=== Begin Enclosure ===

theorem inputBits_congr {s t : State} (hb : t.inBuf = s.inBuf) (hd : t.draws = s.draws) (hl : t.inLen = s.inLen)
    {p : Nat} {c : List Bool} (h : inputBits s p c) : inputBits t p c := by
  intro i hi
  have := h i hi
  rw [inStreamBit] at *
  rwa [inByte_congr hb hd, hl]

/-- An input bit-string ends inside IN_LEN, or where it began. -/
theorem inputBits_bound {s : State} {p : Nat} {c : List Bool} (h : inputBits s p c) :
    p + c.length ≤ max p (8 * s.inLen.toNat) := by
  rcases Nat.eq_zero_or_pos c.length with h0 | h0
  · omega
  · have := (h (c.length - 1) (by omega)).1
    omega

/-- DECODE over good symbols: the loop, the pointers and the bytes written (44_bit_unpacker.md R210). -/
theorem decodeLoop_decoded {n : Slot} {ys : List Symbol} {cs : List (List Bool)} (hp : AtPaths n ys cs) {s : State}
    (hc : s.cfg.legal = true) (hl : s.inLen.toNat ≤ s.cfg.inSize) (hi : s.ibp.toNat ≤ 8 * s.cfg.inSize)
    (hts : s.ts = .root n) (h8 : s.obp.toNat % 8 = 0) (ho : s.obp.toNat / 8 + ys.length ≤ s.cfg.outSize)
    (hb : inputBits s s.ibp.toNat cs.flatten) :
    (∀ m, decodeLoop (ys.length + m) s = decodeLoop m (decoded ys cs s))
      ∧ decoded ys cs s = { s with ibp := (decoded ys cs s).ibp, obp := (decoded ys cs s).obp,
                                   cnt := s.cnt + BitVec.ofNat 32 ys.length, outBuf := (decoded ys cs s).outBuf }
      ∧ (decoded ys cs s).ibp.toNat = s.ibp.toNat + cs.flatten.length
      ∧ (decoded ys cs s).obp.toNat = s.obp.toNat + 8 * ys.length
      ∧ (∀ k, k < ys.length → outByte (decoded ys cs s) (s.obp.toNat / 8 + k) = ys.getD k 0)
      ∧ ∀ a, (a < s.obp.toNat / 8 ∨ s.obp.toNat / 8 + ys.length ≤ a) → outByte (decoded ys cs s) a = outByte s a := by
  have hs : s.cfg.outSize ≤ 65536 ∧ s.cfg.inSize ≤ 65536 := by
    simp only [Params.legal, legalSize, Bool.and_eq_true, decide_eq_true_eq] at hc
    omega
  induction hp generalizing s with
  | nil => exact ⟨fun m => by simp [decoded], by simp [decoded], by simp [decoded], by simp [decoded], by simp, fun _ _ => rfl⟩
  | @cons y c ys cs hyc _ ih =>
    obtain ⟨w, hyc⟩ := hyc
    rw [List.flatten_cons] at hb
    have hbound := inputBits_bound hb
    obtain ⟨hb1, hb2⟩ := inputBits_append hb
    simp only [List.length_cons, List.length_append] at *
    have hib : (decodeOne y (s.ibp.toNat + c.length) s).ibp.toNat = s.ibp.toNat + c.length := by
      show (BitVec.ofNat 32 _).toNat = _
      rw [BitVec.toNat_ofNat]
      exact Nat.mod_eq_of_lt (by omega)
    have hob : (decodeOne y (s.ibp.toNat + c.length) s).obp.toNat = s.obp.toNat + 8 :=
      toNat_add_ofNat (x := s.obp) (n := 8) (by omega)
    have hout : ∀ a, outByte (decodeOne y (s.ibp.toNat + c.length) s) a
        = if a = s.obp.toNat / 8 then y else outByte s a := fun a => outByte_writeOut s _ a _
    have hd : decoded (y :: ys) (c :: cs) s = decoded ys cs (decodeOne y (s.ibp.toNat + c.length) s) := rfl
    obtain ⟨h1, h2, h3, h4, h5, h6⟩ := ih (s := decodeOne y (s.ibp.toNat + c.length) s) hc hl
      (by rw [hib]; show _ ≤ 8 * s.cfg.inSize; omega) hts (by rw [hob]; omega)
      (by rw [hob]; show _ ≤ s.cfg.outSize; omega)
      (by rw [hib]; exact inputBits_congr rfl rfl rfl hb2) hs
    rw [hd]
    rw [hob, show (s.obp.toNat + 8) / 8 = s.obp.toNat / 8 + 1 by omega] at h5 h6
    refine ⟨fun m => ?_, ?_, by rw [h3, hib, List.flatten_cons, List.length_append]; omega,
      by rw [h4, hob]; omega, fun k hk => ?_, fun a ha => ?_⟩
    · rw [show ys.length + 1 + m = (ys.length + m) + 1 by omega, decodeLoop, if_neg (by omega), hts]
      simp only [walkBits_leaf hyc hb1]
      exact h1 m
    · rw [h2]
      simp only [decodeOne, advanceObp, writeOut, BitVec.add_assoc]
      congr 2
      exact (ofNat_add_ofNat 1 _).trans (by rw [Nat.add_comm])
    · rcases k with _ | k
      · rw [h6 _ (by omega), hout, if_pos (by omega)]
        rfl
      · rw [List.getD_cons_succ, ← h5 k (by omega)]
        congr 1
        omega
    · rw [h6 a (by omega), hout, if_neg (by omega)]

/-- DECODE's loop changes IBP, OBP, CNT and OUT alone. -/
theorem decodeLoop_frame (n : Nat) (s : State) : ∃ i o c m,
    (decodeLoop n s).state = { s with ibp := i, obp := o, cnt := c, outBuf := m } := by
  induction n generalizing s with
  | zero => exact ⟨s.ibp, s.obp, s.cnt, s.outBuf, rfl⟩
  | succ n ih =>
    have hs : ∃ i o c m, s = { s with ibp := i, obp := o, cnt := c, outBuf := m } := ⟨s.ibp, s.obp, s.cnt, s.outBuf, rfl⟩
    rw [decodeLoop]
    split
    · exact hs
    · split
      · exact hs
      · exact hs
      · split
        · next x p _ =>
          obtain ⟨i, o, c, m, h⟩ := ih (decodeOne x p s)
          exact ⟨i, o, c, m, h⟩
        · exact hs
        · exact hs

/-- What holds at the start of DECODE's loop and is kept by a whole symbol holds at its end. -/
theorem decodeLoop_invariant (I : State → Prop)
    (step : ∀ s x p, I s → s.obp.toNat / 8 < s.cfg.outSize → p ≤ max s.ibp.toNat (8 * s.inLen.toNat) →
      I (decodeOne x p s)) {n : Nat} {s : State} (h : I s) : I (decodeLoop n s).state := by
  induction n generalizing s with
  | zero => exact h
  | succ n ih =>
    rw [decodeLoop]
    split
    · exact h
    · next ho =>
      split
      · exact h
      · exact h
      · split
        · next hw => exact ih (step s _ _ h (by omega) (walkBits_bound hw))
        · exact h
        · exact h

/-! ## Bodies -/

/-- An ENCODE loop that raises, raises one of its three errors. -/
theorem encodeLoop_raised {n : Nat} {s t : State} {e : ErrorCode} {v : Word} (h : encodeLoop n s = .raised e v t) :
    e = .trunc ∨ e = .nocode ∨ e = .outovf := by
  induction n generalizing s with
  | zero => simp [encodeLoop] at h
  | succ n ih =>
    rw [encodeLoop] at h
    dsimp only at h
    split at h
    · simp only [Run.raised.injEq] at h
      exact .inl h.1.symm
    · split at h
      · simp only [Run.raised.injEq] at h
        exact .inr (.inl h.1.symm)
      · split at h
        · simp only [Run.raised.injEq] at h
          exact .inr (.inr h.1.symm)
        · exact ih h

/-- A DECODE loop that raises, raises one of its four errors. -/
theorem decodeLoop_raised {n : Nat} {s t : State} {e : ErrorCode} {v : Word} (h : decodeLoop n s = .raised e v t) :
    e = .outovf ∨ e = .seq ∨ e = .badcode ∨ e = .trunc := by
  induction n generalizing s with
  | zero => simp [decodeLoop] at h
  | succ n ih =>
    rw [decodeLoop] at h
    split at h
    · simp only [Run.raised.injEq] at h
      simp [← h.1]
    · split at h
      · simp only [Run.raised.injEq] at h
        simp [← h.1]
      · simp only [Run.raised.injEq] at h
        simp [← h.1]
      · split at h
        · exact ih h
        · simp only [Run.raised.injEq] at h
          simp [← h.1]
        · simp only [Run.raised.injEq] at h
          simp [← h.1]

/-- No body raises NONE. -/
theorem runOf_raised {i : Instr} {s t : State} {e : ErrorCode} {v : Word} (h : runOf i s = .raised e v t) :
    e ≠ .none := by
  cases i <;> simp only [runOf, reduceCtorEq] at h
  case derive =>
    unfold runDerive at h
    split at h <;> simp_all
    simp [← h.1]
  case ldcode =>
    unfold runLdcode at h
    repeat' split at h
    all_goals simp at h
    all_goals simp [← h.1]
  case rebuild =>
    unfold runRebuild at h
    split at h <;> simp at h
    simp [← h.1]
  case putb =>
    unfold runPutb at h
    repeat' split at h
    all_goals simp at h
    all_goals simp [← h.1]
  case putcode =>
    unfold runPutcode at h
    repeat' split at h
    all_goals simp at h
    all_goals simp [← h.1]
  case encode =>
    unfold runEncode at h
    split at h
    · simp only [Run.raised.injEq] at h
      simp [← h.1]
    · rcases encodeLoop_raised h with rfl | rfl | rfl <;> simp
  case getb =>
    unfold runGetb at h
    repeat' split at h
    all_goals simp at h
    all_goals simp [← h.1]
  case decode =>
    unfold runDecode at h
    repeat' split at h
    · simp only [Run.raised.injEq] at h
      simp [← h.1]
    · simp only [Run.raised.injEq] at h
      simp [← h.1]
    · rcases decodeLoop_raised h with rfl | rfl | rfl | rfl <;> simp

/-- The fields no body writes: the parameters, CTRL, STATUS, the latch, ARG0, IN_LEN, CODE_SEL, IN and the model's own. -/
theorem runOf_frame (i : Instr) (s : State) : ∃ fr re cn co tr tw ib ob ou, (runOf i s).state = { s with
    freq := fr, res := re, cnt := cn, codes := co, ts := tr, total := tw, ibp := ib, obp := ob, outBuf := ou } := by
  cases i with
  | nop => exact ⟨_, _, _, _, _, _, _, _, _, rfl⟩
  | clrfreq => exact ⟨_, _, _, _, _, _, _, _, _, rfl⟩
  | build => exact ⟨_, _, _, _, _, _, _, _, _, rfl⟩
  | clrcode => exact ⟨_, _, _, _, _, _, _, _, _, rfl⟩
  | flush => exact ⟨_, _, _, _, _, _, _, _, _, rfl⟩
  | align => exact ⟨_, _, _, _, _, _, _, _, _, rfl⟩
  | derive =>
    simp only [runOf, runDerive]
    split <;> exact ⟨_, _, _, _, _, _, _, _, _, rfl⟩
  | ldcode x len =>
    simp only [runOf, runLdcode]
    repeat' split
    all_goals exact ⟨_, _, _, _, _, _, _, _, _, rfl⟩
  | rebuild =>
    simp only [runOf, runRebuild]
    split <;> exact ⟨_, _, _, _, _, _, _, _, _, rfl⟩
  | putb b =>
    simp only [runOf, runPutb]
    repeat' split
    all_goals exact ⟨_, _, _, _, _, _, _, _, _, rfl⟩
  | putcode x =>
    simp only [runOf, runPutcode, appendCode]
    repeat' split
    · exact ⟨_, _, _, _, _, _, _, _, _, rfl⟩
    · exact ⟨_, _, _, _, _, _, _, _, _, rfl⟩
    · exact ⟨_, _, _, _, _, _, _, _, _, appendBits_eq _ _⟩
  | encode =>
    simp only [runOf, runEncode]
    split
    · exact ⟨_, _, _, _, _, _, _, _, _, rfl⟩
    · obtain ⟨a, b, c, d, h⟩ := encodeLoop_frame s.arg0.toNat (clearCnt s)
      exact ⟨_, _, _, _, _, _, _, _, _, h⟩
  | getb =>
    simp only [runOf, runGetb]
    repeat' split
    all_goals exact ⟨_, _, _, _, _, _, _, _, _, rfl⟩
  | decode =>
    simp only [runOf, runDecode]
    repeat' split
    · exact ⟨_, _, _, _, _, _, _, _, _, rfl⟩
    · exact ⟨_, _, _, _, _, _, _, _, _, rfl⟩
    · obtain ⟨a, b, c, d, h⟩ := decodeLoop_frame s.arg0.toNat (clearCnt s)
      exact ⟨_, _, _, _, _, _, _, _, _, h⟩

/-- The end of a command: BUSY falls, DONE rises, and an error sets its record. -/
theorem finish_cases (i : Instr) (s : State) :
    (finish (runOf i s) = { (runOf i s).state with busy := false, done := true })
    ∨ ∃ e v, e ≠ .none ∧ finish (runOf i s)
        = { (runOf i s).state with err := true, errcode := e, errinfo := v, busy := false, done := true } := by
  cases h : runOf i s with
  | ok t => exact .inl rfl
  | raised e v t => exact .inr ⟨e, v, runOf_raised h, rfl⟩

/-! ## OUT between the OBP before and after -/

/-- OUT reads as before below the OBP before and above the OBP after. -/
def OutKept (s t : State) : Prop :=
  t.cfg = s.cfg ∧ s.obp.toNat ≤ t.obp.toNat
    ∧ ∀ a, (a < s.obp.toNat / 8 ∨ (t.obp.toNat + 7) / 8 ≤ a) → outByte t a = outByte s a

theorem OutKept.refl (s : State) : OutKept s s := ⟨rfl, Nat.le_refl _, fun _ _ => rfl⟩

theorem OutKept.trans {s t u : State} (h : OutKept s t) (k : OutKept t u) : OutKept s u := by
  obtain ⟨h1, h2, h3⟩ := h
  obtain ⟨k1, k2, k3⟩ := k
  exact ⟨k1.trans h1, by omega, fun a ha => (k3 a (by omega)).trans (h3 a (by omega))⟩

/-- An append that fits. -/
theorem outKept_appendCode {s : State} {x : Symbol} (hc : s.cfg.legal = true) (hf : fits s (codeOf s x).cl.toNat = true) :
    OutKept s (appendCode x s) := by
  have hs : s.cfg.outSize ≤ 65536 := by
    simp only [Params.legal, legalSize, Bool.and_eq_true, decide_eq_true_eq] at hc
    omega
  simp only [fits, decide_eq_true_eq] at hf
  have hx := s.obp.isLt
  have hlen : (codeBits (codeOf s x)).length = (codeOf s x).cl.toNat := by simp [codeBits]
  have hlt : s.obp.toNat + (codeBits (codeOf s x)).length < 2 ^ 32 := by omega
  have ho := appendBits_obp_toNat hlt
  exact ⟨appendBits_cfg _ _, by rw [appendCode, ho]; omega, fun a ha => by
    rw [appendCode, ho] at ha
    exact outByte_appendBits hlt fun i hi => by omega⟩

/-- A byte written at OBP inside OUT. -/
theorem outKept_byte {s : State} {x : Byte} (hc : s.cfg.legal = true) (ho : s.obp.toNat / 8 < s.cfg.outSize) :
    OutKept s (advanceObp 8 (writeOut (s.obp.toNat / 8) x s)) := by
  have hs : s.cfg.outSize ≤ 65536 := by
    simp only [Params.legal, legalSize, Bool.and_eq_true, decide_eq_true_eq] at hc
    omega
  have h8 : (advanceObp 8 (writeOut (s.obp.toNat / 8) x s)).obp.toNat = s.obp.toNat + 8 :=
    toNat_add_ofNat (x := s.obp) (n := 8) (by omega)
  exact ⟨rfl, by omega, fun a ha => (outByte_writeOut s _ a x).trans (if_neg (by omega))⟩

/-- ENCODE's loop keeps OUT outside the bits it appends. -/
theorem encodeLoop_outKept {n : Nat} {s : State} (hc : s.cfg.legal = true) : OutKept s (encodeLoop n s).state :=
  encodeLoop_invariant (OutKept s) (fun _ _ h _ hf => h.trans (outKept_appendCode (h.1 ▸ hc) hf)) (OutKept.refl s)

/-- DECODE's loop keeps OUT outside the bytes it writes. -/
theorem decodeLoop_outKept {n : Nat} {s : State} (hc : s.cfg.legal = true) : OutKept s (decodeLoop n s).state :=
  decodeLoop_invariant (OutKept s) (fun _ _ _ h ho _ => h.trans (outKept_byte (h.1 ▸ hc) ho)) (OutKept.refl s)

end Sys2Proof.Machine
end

=== End Enclosure ===

WHAT TO DO: Would you print, exactly as written, every line above from the one holding "outByte_writeOut s _ a _" through the one holding "(by rw [hib]; show", with both included and no other lines?

WORKED SOLUTION:
        = if a = s.obp.toNat / 8 then y else outByte s a := fun a => outByte_writeOut s _ a _
    have hd : decoded (y :: ys) (c :: cs) s = decoded ys cs (decodeOne y (s.ibp.toNat + c.length) s) := rfl
    obtain ⟨h1, h2, h3, h4, h5, h6⟩ := ih (s := decodeOne y (s.ibp.toNat + c.length) s) hc hl
      (by rw [hib]; show _ ≤ 8 * s.cfg.inSize; omega) hts (by rw [hob]; omega)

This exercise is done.